According to Eq. (2), the two-track InSAR measurements are used to obtain the vertical and East-West deformation through the least square method.

3.3 Geographical Semi-Variogram Analysis

The geographical semi-variogram model is a geostatistical analysis method and is the most common measure to reveal the spatial distribution, variation, and characteristics of a regionalized variable. It is used here to analyse the spatial variability of the deformation. The discrete deformation rates variation values are obtained by Eq. (3), and the discrete values are fitted by the fitting model (Júnior et al., 2006). Commonly used fitting models include exponential, spherical, gaussian, and the linear model. Then the largest Coefficient of Determination (R2) and the smallest Residual Sum of Squares (RSS) are used to determine the best model.

$\begin{array}{}\text{(3)}& \mathit{\gamma }\left(h\right)=\frac{\mathrm{1}}{\mathrm{2}N\left(h\right)}\sum _{i=\mathrm{1}}^{N\left(h\right)}{\left[Z\left({X}_{i}\right)-Z\left({X}_{i}+h\right)\right]}^{\mathrm{2}}\end{array}$

where Z(X) is the regionalized variable; h is the spatial separation distance between the two samples; Z(Xi) and Z(Xi+h) are the values of Z at the locations of Xi and Xi+h, respectively; N(h) is the number of pair points separated by a distance h.

Three major parameters, nugget, partial sill, and sill are used to quantify the spatial variability. The nugget parameter (C0) represents the random spatial variance of the deformation. The partial sill parameter (C) represents the structural spatial variance of the deformation and the sill parameter (C0+C) represents the total degree of spatial variation. The nugget effect (the ratio of C0 to C0+C) indicates whether regional or local-scale factors are more important for land subsidence distribution. The value of the nugget effect ranges from 0 % to 100 %. According to the properties of the geographical semi-variogram model, If the nugget effect value is less than 25 %, regional-scale impact factors are more important for the land subsidence distribution. On the contrary, if the ratio is greater than 75 %, the local-scale impact factors are more important. If the ratio is between 25 % and 75 %, both regional and local-scale impact factors are important. However, the nugget effect cannot identify the sources affecting land subsidence distribution (Song et al., 2018).
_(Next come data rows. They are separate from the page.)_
-- ==== Sys2Proof/Machine/Geometry.lean ====
section
/-! DEFINITION. The constants derived from the configuration (spec/00_scope.md R9, R10). They mean
something only where `configValid` holds (notes/assumptions/15.md). -/

namespace Sys2Proof.Machine

/-- `PHYS_W` as a number. -/
def physWidth (c : Config) : Nat := c.physW.toNat

/-- `PHYS_H` as a number. -/
def physHeight (c : Config) : Nat := c.physH.toNat

/-- `ZOOM` as a number. -/
def zoomFactor (c : Config) : Nat := c.zoom.toNat

/-- `VALIDCFG` (R9). ZOOM = 1 is legal (R10). -/
def configValid (c : Config) : Bool :=
  (zoomFactor c == 1 || zoomFactor c == 2 || zoomFactor c == 4 || zoomFactor c == 8) &&
  decide (0 < physWidth c) && decide (0 < physHeight c) &&
  physWidth c % zoomFactor c == 0 && physHeight c % zoomFactor c == 0

/-- `ceil(n/8)` (R12). -/
def ceilDiv8 (n : Nat) : Nat := (n + 7) / 8

/-- `LW`: logical width in pixels. -/
def logicalWidth (c : Config) : Nat := physWidth c / zoomFactor c

/-- `LH`: logical height in pixels. -/
def logicalHeight (c : Config) : Nat := physHeight c / zoomFactor c

/-- `LPAGES`: logical pages. -/
def logicalPages (c : Config) : Nat := ceilDiv8 (logicalHeight c)

/-- `FBSIZE`: framebuffer bytes. -/
def fbSize (c : Config) : Nat := logicalPages c * logicalWidth c

/-- `NPP`: physical pages. -/
def physPages (c : Config) : Nat := ceilDiv8 (physHeight c)

/-- `G`: logical bits per vertical group at zoom `z`. -/
def groupBits (z : Nat) : Nat := 8 / z

/-- How many bytes of FB exist: FBSIZE, which R9 defines only where VALIDCFG holds. -/
def fbBytes (c : Config) : Nat := if configValid c then fbSize c else 0

/-- BEGIN's check (R160): the configuration is legal and the framebuffer fits. FBSIZE is looked at
only where VALIDCFG holds. -/
def configUsable (c : Config) : Bool := configValid c && decide (fbSize c ≤ c.fbCapacity)

end Sys2Proof.Machine
end

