-- ==== Sys2Proof/Machine/Ops.lean ====
section
/-! DEFINITION. The named updates of State that the meanings are written with. The block has no
exceptions (spec/60_exceptions.md R243): what stands in their place is the reported failure of BEGIN,
`State.failBegin`, and the way out of it, the reset `State.hostReset` (R244). -/

namespace Sys2Proof.Machine

/-- `RES <- r`: the operation is done (R14, R36). -/
def State.withRes (s : State) (r : Bool) : State := { s with res := r }

/-- `TX <- TX ++ l` (R13, R35). -/
def State.send (s : State) (l : List TxByte) : State := { s with tx := s.tx ++ l }

/-- `FB` becomes `m`. -/
def State.withFb (s : State) (m : Memory) : State := { s with fb := m }

/-- `ROT <- rot` (R103). -/
def State.withRot (s : State) (rot : Rot) : State := { s with rot := rot }

/-- `INVERT <- enable` (R201). -/
def State.withInvert (s : State) (enable : Bool) : State := { s with invert := enable }

/-- `CONTRAST <- v`, `DIM <- enable` (R202). -/
def State.withContrast (s : State) (v : Byte) (enable : Bool) : State :=
  { s with contrast := v, dim := enable }

/-- `SCROLLING <- b` (R206, R210). -/
def State.withScrolling (s : State) (b : Bool) : State := { s with scrolling := b }

/-- The reported failure (R160, R232, R233, R243): `FAILED <- 1`, `RES <- 0`, "nothing else changes;
nothing is sent". -/
def State.failBegin (s : State) : State := { s with failed := true, res := false }

/-- A successful BEGIN's session values (R160). -/
def State.populate (s : State) (vcc : Vcc) (variant : Variant) : State :=
  { s with
    variant := variant
    vcc := vcc
    normcon := Config.normalContrast s.cfg.physW s.cfg.physH vcc
    contrast := Config.normalContrast s.cfg.physW s.cfg.physH vcc
    invert := false
    dim := false
    scrolling := false
    phase := .ready }

/-- `Cs(l)`: every byte of `l` tagged command (R13). -/
def asCommands (l : List Byte) : List TxByte := l.map .command

/-- `tx_dc` (R38): 0 for command, 1 for data. -/
def TxByte.isData : TxByte → Bool
  | .command _ => false
  | .data _ => true

/-- `tx_byte` (R38). -/
def TxByte.byte : TxByte → Byte
  | .command b => b
  | .data b => b

/-- `BMP[i]` (R37): the byte the host provides, or any value where it provides none
(spec/93_implementation_defined.md U17). -/
def readBitmap (s : State) (i : Nat) : Byte :=
  match s.bmp[i]? with
  | some b => b
  | none => Config.bmpUnprovided s.epoch i

/-- The host presents a command (R38): its event is consumed, its bitmap stands at the port for this
operation, and the free values of this operation are its own. -/
def State.present (s : State) (bmp : List Byte) (rest : List HostEvent) : State :=
  { s with bmp := bmp, host := rest, epoch := s.epoch + 1 }

/-- `rst` (R41, R260): the straps are sampled, every piece of state takes its reset value, unspecified
ones a new free value; the rest of the configuration is the instance's and stays (R8). -/
def State.hostReset (s : State) (physW physH : BitVec 8) (zoom : BitVec 4)
    (rest : List HostEvent) : State :=
  { State.resetWith { s.cfg with physW := physW, physH := physH, zoom := zoom } (s.epoch + 1) with
    host := rest }

end Sys2Proof.Machine
end

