/-- By the arm that decoded the word: its tests say that the bits no operand fills are 0, and every other
bit is written back from the operand it was read to. -/
theorem wellFormed_and_encode_of_decode {w : CmdWord} {i : Instr} (h : decode w = .ok i) :
    i.wellFormed = true ∧ encode i = w := by
  obtain ⟨op, fl, a, b, c, d, rfl⟩ := exists_packWord w
  rw [decode_packWord, decodeFields] at h
  split at h
  case h_18 => cases h -- no such opcode
  all_goals
    rename_i hop
    obtain rfl := op_eq_ofNat hop
    clear hop
    simp only [requireZero_eq_ok_iff, requireColor_eq_ok_iff, Bool.and_eq_true, beq_iff_eq,
      and_assoc] at h
  case h_1 => -- BEGIN
    obtain ⟨hfl, rfl, rfl, rfl, rfl, rfl⟩ := h
    simp [Instr.wellFormed, encode, flBegin_ofBits, flBits_of_and_fc hfl]
  case h_2 | h_8 | h_17 => -- CLEAR, XFERFULL, SCRSTOP
    obtain ⟨rfl, rfl, rfl, rfl, rfl, rfl⟩ := h
    exact ⟨rfl, rfl⟩
  case h_3 => -- SETROT
    obtain ⟨hfl, rfl, rfl, rfl, rfl, rfl⟩ := h
    simp [Instr.wellFormed, encode, flRot_rotOfBits, flBits_of_and_fc hfl]
  case h_4 => -- SETPIX
    obtain ⟨hfl, rfl, rfl, color, hcolor, rfl⟩ := h
    simp [Instr.wellFormed, encode, flColor_of_colorOfBits hcolor, flBits_of_and_fc hfl]
  case h_6 | h_7 => -- HRUN, VRUN
    obtain ⟨hfl, rfl, color, hcolor, rfl⟩ := h
    simp [Instr.wellFormed, encode, flColor_of_colorOfBits hcolor, flBits_of_and_fc hfl]
  case h_5 => -- GETPIX
    obtain ⟨rfl, rfl, rfl, rfl⟩ := h
    simp [Instr.wellFormed, encode]
  case h_9 => -- XFERRGN
    obtain ⟨rfl, rfl⟩ := h
    simp [Instr.wellFormed, encode]
  case h_10 => -- BLIT
    obtain ⟨hfl, rfl⟩ := h
    simp [Instr.wellFormed, encode, flBits_of_and_fc hfl]
  case h_11 | h_12 => -- SETINV, SETDIM
    obtain ⟨hfl, rfl, rfl, rfl, rfl, rfl⟩ := h
    simp [Instr.wellFormed, encode, flBits_of_and_fe hfl]
  case h_13 | h_14 | h_15 | h_16 => -- the four scrolls
    obtain ⟨rfl, ha, hb, rfl, rfl, rfl⟩ := h
    exact ⟨rfl, by rw [encode, pageOperand_lowByte ha, pageOperand_lowByte hb]; rfl⟩

/-- Settles O1: the decoder computes on written-out words. -/
theorem printedWordsDecode : Obligations.PrintedWordsDecode :=
  ⟨rfl, rfl, rfl, rfl, rfl, rfl, rfl, rfl⟩

/-- Settles O2, by the operation, operand by operand. -/
theorem decodeEncode : Obligations.DecodeEncode := fun _ => decode_encode

/-- Settles O3, by the arm of the decoder. -/
theorem encodeDecode : Obligations.EncodeDecode := fun _ _ => wellFormed_and_encode_of_decode

end Sys2Proof
end

section
/-! PROOF. The rows that select a word, and the operation it decodes to (spec/30_encoding.md R75, R77). A
mask and match pair is read field by field; the decoder's tests are then the row's. -/

namespace Sys2Proof

/-! ### A row's selection, field by field -/

theorem extractLsb'_packWord_flBits (op fl : BitVec 8) (a b c d : BitVec 16) :
    (packWord op fl a b c d).extractLsb' 64 2 = fl.extractLsb' 0 2 := by
  have of_flField (w : CmdWord) : w.extractLsb' 64 2 = (flField w).extractLsb' 0 2 := by
    ext i hi
    simp [flField]
    omega
  rw [of_flField, flField_packWord]

theorem selects_packWord_iff (r : OpcodeRow) (op fl : BitVec 8) (a b c d : BitVec 16) :
    r.selects (packWord op fl a b c d) = true ↔
      (op &&& opField r.mask = opField r.pattern ∧ fl &&& flField r.mask = flField r.pattern ∧
        a &&& aField r.mask = aField r.pattern ∧ b &&& bField r.mask = bField r.pattern ∧
        c &&& cField r.mask = cField r.pattern ∧ d &&& dField r.mask = dField r.pattern) ∧
      (r.colored = true → ∃ color, colorOfBits fl[0] fl[1] = some color) := by
  rw [exists_colorOfBits_iff, ← packWord_inj, ← packWord_and, packWord_fields, packWord_fields,
    OpcodeRow.selects, extractLsb'_packWord_flBits]
  cases r.colored <;> simp

/-- A mask of ones, as the table's literals evaluate to it. -/
@[simp] theorem and_ff (v : BitVec 8) : v &&& 0xFF#8 = v := BitVec.and_allOnes

@[simp] theorem and_ffff (v : BitVec 16) : v &&& 0xFFFF#16 = v := BitVec.and_allOnes

/-! ### Rows and decoded operations -/

/-- An encoded word is selected by the row of its operation. -/
theorem encode_selected (i : Instr) :
    ∃ r ∈ opcodeTable, r.mnemonic = i.mnemonic ∧ r.selects (encode i) = true := by
  cases i <;>
    simp [opcodeTable, Instr.mnemonic, encode, selects_packWord_iff, opField, flField, aField, bField,
      cField, dField]

/-- A word that a row selects passes the tests of the row's arm of the decoder: with the row's literals
evaluated, the selection `h` is those tests. -/
theorem decode_of_selects {r : OpcodeRow} (hr : r ∈ opcodeTable) {w : CmdWord}
    (h : r.selects w = true) : ∃ i, decode w = .ok i ∧ i.mnemonic = r.mnemonic := by
  obtain ⟨op, fl, a, b, c, d, rfl⟩ := exists_packWord w
  rw [selects_packWord_iff] at h
  rw [decode_packWord]
  fin_cases hr
  all_goals
    simp [opField, flField, aField, bField, cField, dField] at h
    simp [h, decodeFields, Instr.mnemonic]

/-- A row that selects a word has the mnemonic of the operation the word decodes to. -/
theorem mnemonic_eq_of_selects {r : OpcodeRow} (hr : r ∈ opcodeTable) {w : CmdWord}
    (h : r.selects w = true) {i : Instr} (hd : decode w = .ok i) : i.mnemonic = r.mnemonic := by
  obtain ⟨j, hj, hm⟩ := decode_of_selects hr h
  cases hd.symm.trans hj
  exact hm

theorem decodes_iff_selected (w : CmdWord) :
    (∃ i, decode w = .ok i) ↔ ∃ r ∈ opcodeTable, r.selects w = true := by
  constructor
  · rintro ⟨i, hd⟩
    obtain ⟨-, rfl⟩ := wellFormed_and_encode_of_decode hd
    obtain ⟨r, hr, -, hs⟩ := encode_selected i
    exact ⟨r, hr, hs⟩
  · rintro ⟨r, hr, hs⟩
    obtain ⟨i, hd, -⟩ := decode_of_selects hr hs
    exact ⟨i, hd⟩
3.4 Geographical Detector Model

The Geographical Detector model is a statistical analysis method to reveal the driving factors behind spatial stratified heterogeneity, which was first proposed by Wang et al. (2010). The core idea is based on the assumption that if an independent variable has an important influence on a dependent variable, the spatial distribution of the independent variable and the dependent variable should be similar. The advantage of the geographical detector model is that it can overcome the limitation of traditional statistical analysis methods in dealing with category variables.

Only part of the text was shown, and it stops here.